PROMPT:
Could you report every line from the entries that includes the word "keptStart"?

SUPPLIED DATA:
• • •
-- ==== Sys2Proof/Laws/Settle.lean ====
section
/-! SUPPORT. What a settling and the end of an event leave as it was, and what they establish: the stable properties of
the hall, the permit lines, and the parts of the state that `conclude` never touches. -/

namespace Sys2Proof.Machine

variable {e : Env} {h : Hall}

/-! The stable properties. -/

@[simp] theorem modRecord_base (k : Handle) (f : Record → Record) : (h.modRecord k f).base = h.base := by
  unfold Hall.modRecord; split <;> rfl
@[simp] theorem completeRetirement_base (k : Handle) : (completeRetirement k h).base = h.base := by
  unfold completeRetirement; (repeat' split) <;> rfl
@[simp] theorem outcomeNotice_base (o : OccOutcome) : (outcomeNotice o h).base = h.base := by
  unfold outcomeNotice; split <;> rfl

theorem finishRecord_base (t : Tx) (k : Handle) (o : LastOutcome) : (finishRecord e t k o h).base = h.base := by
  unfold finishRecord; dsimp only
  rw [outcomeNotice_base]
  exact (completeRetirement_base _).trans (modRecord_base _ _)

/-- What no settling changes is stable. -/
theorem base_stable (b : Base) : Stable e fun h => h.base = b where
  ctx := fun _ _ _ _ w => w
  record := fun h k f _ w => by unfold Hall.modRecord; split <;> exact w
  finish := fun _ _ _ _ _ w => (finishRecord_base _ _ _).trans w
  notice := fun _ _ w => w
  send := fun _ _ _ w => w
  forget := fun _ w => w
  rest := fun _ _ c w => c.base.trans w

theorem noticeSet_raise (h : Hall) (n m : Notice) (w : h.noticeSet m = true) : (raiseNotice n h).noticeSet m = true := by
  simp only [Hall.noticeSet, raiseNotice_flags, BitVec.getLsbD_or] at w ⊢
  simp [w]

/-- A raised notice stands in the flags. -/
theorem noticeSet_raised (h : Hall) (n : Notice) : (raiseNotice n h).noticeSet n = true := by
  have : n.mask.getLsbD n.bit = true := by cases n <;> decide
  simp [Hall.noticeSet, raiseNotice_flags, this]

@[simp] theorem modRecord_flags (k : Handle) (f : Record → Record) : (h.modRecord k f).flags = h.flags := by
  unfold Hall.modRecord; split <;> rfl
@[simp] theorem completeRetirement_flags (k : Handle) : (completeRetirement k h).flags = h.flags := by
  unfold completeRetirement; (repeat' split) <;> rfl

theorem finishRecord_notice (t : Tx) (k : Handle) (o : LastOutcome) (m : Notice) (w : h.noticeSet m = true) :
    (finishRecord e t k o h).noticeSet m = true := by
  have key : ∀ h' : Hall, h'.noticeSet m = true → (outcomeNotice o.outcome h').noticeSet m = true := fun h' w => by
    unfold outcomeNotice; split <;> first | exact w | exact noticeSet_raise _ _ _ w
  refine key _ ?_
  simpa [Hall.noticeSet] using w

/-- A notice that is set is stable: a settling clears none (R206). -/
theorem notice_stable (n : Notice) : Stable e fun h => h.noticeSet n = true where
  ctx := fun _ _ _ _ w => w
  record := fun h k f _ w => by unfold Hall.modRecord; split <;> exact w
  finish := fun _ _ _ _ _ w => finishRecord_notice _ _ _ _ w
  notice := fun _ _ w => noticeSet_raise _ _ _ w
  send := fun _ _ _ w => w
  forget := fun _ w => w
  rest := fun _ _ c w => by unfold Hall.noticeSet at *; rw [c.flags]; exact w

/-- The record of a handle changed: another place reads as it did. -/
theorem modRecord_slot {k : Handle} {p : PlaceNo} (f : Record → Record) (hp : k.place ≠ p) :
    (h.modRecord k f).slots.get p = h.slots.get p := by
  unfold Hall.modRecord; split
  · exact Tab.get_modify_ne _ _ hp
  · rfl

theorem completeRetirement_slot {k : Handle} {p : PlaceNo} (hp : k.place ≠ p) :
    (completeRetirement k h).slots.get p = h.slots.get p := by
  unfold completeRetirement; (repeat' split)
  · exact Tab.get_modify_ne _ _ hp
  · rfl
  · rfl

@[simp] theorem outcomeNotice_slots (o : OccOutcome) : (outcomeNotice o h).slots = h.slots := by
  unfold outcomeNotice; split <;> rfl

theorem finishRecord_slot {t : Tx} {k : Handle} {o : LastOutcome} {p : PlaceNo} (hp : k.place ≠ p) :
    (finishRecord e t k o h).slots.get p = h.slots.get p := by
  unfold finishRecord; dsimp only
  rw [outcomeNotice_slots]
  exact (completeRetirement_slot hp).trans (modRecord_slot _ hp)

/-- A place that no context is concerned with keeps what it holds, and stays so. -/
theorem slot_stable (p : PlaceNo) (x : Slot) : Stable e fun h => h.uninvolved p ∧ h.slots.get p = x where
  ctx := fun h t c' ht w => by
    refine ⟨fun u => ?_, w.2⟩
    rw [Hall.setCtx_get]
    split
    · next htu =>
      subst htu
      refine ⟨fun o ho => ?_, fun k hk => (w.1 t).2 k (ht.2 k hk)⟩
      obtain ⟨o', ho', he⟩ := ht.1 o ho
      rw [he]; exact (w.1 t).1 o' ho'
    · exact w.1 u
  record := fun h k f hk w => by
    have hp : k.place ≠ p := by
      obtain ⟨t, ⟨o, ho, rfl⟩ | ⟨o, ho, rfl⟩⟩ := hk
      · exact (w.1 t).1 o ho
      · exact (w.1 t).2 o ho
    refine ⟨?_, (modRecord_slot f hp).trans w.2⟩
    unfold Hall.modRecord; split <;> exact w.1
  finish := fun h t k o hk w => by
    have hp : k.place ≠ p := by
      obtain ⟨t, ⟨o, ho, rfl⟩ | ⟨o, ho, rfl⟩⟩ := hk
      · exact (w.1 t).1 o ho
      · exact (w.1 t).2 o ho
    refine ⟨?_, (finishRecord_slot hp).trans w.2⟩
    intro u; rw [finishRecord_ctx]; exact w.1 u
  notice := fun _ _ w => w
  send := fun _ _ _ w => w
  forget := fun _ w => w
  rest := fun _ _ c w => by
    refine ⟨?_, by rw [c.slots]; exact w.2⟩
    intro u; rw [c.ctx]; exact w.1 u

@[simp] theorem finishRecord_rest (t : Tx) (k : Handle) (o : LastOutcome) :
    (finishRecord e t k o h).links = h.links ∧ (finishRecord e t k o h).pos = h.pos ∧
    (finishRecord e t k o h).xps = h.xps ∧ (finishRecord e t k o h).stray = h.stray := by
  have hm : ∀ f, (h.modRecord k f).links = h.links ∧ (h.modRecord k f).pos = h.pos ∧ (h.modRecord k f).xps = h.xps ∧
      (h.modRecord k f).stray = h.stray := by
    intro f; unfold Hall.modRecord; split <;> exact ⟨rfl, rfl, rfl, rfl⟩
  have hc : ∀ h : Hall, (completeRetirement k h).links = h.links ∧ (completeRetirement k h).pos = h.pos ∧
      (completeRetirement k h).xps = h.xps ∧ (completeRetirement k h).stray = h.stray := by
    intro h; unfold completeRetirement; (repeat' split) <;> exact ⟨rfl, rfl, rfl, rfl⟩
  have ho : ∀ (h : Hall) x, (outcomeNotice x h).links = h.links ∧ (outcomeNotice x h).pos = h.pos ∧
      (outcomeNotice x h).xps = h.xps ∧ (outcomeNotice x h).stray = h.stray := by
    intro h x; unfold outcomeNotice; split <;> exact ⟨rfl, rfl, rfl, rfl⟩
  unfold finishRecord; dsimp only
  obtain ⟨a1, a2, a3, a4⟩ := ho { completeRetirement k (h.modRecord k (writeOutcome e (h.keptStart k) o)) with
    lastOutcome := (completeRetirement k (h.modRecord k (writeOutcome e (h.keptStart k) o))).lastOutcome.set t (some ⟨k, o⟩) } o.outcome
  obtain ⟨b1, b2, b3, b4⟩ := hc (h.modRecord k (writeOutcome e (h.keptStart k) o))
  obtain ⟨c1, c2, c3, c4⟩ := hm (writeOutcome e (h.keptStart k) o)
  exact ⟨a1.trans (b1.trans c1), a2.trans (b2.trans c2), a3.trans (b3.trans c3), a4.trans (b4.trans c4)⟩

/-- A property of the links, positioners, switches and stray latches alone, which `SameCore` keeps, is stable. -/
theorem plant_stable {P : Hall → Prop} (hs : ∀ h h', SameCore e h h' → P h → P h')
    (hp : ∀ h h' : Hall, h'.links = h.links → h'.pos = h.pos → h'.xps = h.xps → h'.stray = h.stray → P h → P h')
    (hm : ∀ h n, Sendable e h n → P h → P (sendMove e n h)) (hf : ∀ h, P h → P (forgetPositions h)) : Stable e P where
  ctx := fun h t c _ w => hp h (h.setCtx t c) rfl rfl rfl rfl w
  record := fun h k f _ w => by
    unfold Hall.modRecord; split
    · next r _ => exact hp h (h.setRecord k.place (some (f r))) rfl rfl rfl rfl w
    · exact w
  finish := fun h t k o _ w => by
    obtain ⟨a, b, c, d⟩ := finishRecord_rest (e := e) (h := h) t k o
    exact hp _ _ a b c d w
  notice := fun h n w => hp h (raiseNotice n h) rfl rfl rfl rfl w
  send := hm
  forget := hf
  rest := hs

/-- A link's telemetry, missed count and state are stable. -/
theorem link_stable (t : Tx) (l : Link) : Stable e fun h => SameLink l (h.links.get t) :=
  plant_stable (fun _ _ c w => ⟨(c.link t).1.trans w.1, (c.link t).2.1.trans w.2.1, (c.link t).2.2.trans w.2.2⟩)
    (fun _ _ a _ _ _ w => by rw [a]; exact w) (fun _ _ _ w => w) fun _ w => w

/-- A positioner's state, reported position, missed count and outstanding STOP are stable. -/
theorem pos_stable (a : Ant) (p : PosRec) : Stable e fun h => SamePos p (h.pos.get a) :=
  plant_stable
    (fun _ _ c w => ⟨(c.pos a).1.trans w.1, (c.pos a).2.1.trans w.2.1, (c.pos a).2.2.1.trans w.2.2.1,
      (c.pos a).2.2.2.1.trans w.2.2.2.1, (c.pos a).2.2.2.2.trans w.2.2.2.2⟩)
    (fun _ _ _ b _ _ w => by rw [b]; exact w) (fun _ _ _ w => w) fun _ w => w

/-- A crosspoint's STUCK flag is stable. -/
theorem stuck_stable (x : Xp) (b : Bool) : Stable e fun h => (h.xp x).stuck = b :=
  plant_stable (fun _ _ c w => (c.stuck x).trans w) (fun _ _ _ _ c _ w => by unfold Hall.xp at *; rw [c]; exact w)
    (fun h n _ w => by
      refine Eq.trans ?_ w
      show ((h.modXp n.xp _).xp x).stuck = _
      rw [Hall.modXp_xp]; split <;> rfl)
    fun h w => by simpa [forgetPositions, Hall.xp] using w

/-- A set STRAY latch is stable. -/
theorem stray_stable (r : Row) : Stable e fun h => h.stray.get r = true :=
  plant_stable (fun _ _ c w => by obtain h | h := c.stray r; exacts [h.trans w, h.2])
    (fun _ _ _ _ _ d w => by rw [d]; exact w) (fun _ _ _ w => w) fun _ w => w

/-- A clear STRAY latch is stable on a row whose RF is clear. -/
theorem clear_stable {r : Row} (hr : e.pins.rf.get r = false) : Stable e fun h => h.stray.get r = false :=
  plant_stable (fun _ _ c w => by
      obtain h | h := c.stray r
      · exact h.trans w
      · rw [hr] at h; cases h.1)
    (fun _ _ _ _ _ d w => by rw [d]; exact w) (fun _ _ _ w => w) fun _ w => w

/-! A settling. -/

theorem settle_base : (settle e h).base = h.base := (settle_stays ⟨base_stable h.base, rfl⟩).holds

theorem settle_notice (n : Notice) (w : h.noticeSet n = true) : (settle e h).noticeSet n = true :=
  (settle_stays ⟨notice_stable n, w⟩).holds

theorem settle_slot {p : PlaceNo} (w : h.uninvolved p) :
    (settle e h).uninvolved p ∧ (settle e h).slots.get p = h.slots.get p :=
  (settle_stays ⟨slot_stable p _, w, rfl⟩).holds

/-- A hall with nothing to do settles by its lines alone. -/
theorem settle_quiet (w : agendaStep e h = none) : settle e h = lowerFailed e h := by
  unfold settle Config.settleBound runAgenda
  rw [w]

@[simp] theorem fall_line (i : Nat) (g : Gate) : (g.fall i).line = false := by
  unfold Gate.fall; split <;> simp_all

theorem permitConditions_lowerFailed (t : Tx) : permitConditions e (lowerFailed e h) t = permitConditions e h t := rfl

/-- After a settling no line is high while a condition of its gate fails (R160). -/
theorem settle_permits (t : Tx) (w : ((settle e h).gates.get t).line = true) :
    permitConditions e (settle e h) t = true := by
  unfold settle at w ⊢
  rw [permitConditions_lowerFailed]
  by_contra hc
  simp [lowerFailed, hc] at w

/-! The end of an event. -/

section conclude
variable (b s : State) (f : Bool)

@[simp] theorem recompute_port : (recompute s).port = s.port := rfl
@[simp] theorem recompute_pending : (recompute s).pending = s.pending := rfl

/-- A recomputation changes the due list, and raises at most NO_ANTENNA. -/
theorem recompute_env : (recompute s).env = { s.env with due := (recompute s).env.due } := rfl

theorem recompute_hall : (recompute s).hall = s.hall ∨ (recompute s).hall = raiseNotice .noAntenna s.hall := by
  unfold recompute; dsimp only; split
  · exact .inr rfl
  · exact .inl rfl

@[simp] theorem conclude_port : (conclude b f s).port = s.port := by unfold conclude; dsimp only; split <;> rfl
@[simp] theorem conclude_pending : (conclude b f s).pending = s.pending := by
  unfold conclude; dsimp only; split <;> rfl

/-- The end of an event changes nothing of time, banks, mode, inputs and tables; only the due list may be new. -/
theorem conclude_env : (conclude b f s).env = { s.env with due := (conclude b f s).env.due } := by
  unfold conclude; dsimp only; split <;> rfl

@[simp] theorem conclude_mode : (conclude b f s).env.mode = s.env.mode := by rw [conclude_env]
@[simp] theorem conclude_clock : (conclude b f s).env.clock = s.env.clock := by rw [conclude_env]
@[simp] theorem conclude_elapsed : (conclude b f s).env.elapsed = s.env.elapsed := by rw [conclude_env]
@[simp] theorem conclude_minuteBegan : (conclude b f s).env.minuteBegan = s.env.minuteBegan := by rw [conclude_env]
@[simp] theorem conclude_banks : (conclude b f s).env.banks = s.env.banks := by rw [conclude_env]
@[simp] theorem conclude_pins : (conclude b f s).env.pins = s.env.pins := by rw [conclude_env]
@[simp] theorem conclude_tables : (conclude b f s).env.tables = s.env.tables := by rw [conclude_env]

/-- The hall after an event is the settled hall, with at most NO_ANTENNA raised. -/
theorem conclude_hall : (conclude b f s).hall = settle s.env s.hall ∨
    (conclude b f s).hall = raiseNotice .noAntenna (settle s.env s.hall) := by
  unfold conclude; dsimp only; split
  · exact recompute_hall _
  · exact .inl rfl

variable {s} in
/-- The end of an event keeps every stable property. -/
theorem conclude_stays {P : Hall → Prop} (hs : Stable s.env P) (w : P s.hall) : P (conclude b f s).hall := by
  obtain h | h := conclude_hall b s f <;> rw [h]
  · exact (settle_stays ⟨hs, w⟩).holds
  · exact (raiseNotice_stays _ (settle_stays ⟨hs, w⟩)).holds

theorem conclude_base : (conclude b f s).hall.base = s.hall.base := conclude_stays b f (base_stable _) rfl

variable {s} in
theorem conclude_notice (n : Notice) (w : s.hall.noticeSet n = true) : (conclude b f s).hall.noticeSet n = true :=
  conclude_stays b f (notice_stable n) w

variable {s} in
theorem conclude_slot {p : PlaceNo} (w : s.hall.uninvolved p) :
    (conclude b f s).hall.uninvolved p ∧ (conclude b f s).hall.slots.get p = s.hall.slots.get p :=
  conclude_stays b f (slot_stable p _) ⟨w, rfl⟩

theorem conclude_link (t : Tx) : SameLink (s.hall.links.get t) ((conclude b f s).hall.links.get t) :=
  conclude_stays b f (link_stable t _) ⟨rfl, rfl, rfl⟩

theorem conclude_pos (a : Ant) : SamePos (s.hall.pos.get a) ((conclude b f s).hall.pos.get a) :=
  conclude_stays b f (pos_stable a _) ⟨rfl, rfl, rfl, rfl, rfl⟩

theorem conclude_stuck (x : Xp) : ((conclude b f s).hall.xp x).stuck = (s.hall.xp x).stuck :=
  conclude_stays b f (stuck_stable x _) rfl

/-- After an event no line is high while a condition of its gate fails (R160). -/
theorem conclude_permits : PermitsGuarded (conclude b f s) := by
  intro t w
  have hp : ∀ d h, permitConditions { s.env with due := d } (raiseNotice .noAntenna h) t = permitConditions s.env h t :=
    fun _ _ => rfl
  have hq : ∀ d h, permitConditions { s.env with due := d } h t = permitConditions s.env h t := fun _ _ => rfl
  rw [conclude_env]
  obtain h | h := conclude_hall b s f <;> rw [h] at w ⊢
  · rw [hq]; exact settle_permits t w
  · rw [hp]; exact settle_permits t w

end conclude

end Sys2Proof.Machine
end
• • •
EXERCISE SOLUTION:
  obtain ⟨a1, a2, a3, a4⟩ := ho { completeRetirement k (h.modRecord k (writeOutcome e (h.keptStart k) o)) with
    lastOutcome := (completeRetirement k (h.modRecord k (writeOutcome e (h.keptStart k) o))).lastOutcome.set t (some ⟨k, o⟩) } o.outcome
  obtain ⟨b1, b2, b3, b4⟩ := hc (h.modRecord k (writeOutcome e (h.keptStart k) o))
  obtain ⟨c1, c2, c3, c4⟩ := hm (writeOutcome e (h.keptStart k) o)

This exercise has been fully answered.